A structural study for the optimisation of functional motifs encoded in protein sequences
Centre for Molecular Bioinformatics, Dept. of Biology, University of Rome Tor Vergata, Rome (Italy)
BMC Bioinformatics 2004, 5:50 doi:10.1186/1471-2105-5-50Published: 30 April 2004
A large number of PROSITE patterns select false positives and/or miss known true positives. It is possible that – at least in some cases – the weak specificity and/or sensitivity of a pattern is due to the fact that one, or maybe more, functional and/or structural key residues are not represented in the pattern. Multiple sequence alignments are commonly used to build functional sequence patterns. If residues structurally conserved in proteins sharing a function cannot be aligned in a multiple sequence alignment, they are likely to be missed in a standard pattern construction procedure.
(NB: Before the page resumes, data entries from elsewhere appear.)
-- ==== Sys2Proof/Syntax.lean ====
section
/-! DEFINITION. The 39 instructions of spec/30_encoding.md rule R58, one constructor per row of
spec/opcode_table.json.

An immediate is held as the decoder yields it: the assembled, sign-extended 32-bit word (rules R52 to R57).
`Instr.wellFormed` says which words an encoding can yield. A shift amount is the 5-bit field `imm[4:0]`
(rules R97 to R99). Fields the spec does not examine (rule R59) are not part of an instruction. -/

namespace Sys2Proof

/-- The instructions (rule R58), in the order of spec/opcode_table.json. -/
inductive Instr where
  | addi  (rd rs1 : RegIdx) (imm : Word)
  | slti  (rd rs1 : RegIdx) (imm : Word)
  | sltiu (rd rs1 : RegIdx) (imm : Word)
  | xori  (rd rs1 : RegIdx) (imm : Word)
  | ori   (rd rs1 : RegIdx) (imm : Word)
  | andi  (rd rs1 : RegIdx) (imm : Word)
  | slli  (rd rs1 : RegIdx) (shamt : BitVec 5)
  | srli  (rd rs1 : RegIdx) (shamt : BitVec 5)
  | srai  (rd rs1 : RegIdx) (shamt : BitVec 5)
  | add   (rd rs1 rs2 : RegIdx)
  | sub   (rd rs1 rs2 : RegIdx)
  | sll   (rd rs1 rs2 : RegIdx)
  | slt   (rd rs1 rs2 : RegIdx)
  | sltu  (rd rs1 rs2 : RegIdx)
  | xor   (rd rs1 rs2 : RegIdx)
  | srl   (rd rs1 rs2 : RegIdx)
  | sra   (rd rs1 rs2 : RegIdx)
  | or    (rd rs1 rs2 : RegIdx)
  | and   (rd rs1 rs2 : RegIdx)
  | lb    (rd rs1 : RegIdx) (imm : Word)
  | lh    (rd rs1 : RegIdx) (imm : Word)
  | lw    (rd rs1 : RegIdx) (imm : Word)
  | lbu   (rd rs1 : RegIdx) (imm : Word)
  | lhu   (rd rs1 : RegIdx) (imm : Word)
  | sb    (rs1 rs2 : RegIdx) (imm : Word)
  | sh    (rs1 rs2 : RegIdx) (imm : Word)
  | sw    (rs1 rs2 : RegIdx) (imm : Word)
  | beq   (rs1 rs2 : RegIdx) (imm : Word)
  | bne   (rs1 rs2 : RegIdx) (imm : Word)
  | blt   (rs1 rs2 : RegIdx) (imm : Word)
  | bge   (rs1 rs2 : RegIdx) (imm : Word)
  | bltu  (rs1 rs2 : RegIdx) (imm : Word)
  | bgeu  (rs1 rs2 : RegIdx) (imm : Word)
  | jal   (rd : RegIdx) (imm : Word)
  | jalr  (rd rs1 : RegIdx) (imm : Word)
  | lui   (rd : RegIdx) (imm : Word)
  | auipc (rd : RegIdx) (imm : Word)
  | ecall
  | ebreak
  deriving DecidableEq, Repr

end Sys2Proof
end

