-- ==== Sys2Proof/Machine/Branch.lean ====
section
/-! DEFINITION. Conditional branches (spec/44_branch.md rules R122 to R129). -/

namespace Sys2Proof.Machine

/-- BEQ (rule R123). -/
def execBeq (rs1 rs2 : RegIdx) (imm : Word) (s : State) : Host.Outcome State Fault Refusal :=
  s.branch (s.reg rs1 == s.reg rs2) (s.pcTarget imm)

/-- BNE (rule R124). -/
def execBne (rs1 rs2 : RegIdx) (imm : Word) (s : State) : Host.Outcome State Fault Refusal :=
  s.branch (s.reg rs1 != s.reg rs2) (s.pcTarget imm)

/-- BLT (rule R125). -/
def execBlt (rs1 rs2 : RegIdx) (imm : Word) (s : State) : Host.Outcome State Fault Refusal :=
  s.branch (lessSigned (s.reg rs1) (s.reg rs2)) (s.pcTarget imm)

/-- BGE (rule R126). -/
def execBge (rs1 rs2 : RegIdx) (imm : Word) (s : State) : Host.Outcome State Fault Refusal :=
  s.branch (!lessSigned (s.reg rs1) (s.reg rs2)) (s.pcTarget imm)

/-- BLTU (rule R127). -/
def execBltu (rs1 rs2 : RegIdx) (imm : Word) (s : State) : Host.Outcome State Fault Refusal :=
  s.branch (lessUnsigned (s.reg rs1) (s.reg rs2)) (s.pcTarget imm)

/-- BGEU (rule R128). -/
def execBgeu (rs1 rs2 : RegIdx) (imm : Word) (s : State) : Host.Outcome State Fault Refusal :=
  s.branch (!lessUnsigned (s.reg rs1) (s.reg rs2)) (s.pcTarget imm)

end Sys2Proof.Machine
end

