-- ==== Sys2Proof/Machine/System.lean ====
section
/-! DEFINITION. The system class and the environment-call handler (spec/46_system.md rules R136 to R143). -/

namespace Sys2Proof.Machine

/-- The exit call (rule R138): the run ends with the whole word `x[10]`; the step is not completed. -/
def State.exitCall (s : State) : State := s.exit (s.reg Config.a0)

/-- The write call (rule R139): `x[12]` bytes from address `x[11]` upwards. An out-of-bounds byte stops the run; the
bytes before it stay in OUT (decision D10). -/
def State.writeCall (s : State) : State :=
  match State.emitBytes (s.reg Config.a2).toNat (s.reg Config.a1).toNat s with
  | (t, none) => t.complete s.pcPlus4
  | (t, some addr) => t.raiseOutOfBounds addr .byte

/-- ECALL (rule R137): the call number is the whole word `x[17]`. -/
def execEcall (s : State) : Host.Outcome State Fault Refusal :=
  if s.reg Config.a7 = Config.exitCall then .next s.exitCall
  else if s.reg Config.a7 = Config.writeCall then .next s.writeCall
  else .next (s.raise .unsupportedSyscall (.callNumber (s.reg Config.a7)))

/-- EBREAK (rule R142). -/
def execEbreak (s : State) : Host.Outcome State Fault Refusal :=
  .next (s.raise .breakpoint (.atPc s.pc))

end Sys2Proof.Machine
end

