/-- The bits JALR examines (decision D3): the mask clears `funct3` and nothing else. -/
theorem encodeI_and_jalrMask (rd rs1 : RegIdx) (imm : Word) :
    encodeI o f3 rd rs1 imm &&& 0xFFFF8FFF#32 = encodeI o 0#3 rd rs1 imm := by
  have h : (imm.extractLsb' 0 12 ++ rs1 ++ f3 ++ rd ++ o) &&&
      (BitVec.allOnes 12 ++ BitVec.allOnes 5 ++ 0#3 ++ BitVec.allOnes 5 ++ BitVec.allOnes 7) =
        imm.extractLsb' 0 12 ++ rs1 ++ 0#3 ++ rd ++ o := by
    simp only [BitVec.and_append, BitVec.and_zero, BitVec.and_allOnes]
  exact h

end

theorem encode_of_reads (h : Reads w i) : encode i &&& i.examinedMask = w &&& i.examinedMask := by
  cases h with
  | slli op h3 h7 | srli op h3 h7 | srai op h3 h7 => exact congrArg (· &&& _) (encodeShift_fields op h3 h7)
  | add op h3 h7 | sub op h3 h7 | sll op h3 h7 | slt op h3 h7 | sltu op h3 h7 | xor op h3 h7 | srl op h3 h7
  | sra op h3 h7 | or op h3 h7 | and op h3 h7 => exact congrArg (· &&& _) (encodeR_fields op h3 h7)
  | sb op h3 | sh op h3 | sw op h3 => exact congrArg (· &&& _) (encodeS_fields op h3)
  | beq op h3 | bne op h3 | blt op h3 | bge op h3 | bltu op h3 | bgeu op h3 =>
    exact congrArg (· &&& _) (encodeB_fields op h3)
  | jal op => exact congrArg (· &&& _) (encodeJ_fields op)
  | lui op | auipc op => exact congrArg (· &&& _) (encodeU_fields op)
  | jalr op =>
    have hw := congrArg (· &&& 0xFFFF8FFF#32) (encodeI_fields op rfl)
    exact (encodeI_and_jalrMask ..).trans ((encodeI_and_jalrMask ..).symm.trans hw)
  | ecall op im => exact (row_of_reads (.ecall op im)).symm
  | ebreak op im => exact (row_of_reads (.ebreak op im)).symm
  | _ op h3 => exact congrArg (· &&& _) (encodeI_fields op h3)

/-- Settles O7: each encoder puts the decoded fields back where they came from (`encode_of_reads`). -/
theorem encodeOfDecodeIsTheWord : Obligations.EncodeOfDecodeIsTheWord :=
  fun _ _ h => encode_of_reads (reads_of_decodeWord h)

end Sys2Proof

/-! SUPPORT and PROOFS. The statements about the step and the sequencer (spec/40_step_and_dispatch.md): that every step
of a running machine answers a next state, which of the three outcomes of rule R86 it is, and where a completed
instruction goes on. -/

namespace Sys2Proof.Machine

variable {s t : State} {i : Instr}

/-! ### Every instruction, and every step of a running machine, answers a next state (rules R80, R85) -/

theorem load_answers (s : State) (w : Width) (ext : Word → Word) (rd : RegIdx) (ea : Word) :
    ∃ t, s.load w ext rd ea = .next t := by
  by_cases hb : ea.toNat + w.bytes ≤ s.memLen
  · obtain ⟨_, t, ht, -⟩ := load_inBounds (ext := ext) (rd := rd) hb
    exact ⟨t, ht⟩
  · exact ⟨_, load_outOfBounds (Nat.lt_of_not_le hb)⟩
Here we present a new procedure aimed at improving the sensitivity and/ or specificity of poorly-performing patterns. The procedure can be summarised as follows: 1. residues structurally conserved in different proteins, that are true positives for a pattern, are identified by means of a computational technique and by visual inspection. 2. the sequence positions of the structurally conserved residues falling outside the pattern are used to build extended sequence patterns. 3. the extended patterns are optimised on the SWISS-PROT database for their sensitivity and specificity. The method was applied to eight PROSITE patterns. Whenever structurally conserved residues are found in the surface region close to the pattern (seven out of eight cases), the addition of information inferred from structural analysis is shown to improve pattern selectivity and in some cases selectivity and sensitivity as well. In some of the cases considered the procedure allowed the identification of functionally interesting residues, whose biological role is also discussed.
Our method can be applied to any type of functional motif or pattern (not only PROSITE ones) which is not able to select all and only the true positive hits and for which at least two true positive structures are available. The computational technique for the identification of structurally conserved residues is already available on request and will be soon accessible on our web server. The procedure is intended for the use of pattern database curators and of scientists interested in a specific protein family for which no specific or selective patterns are yet available.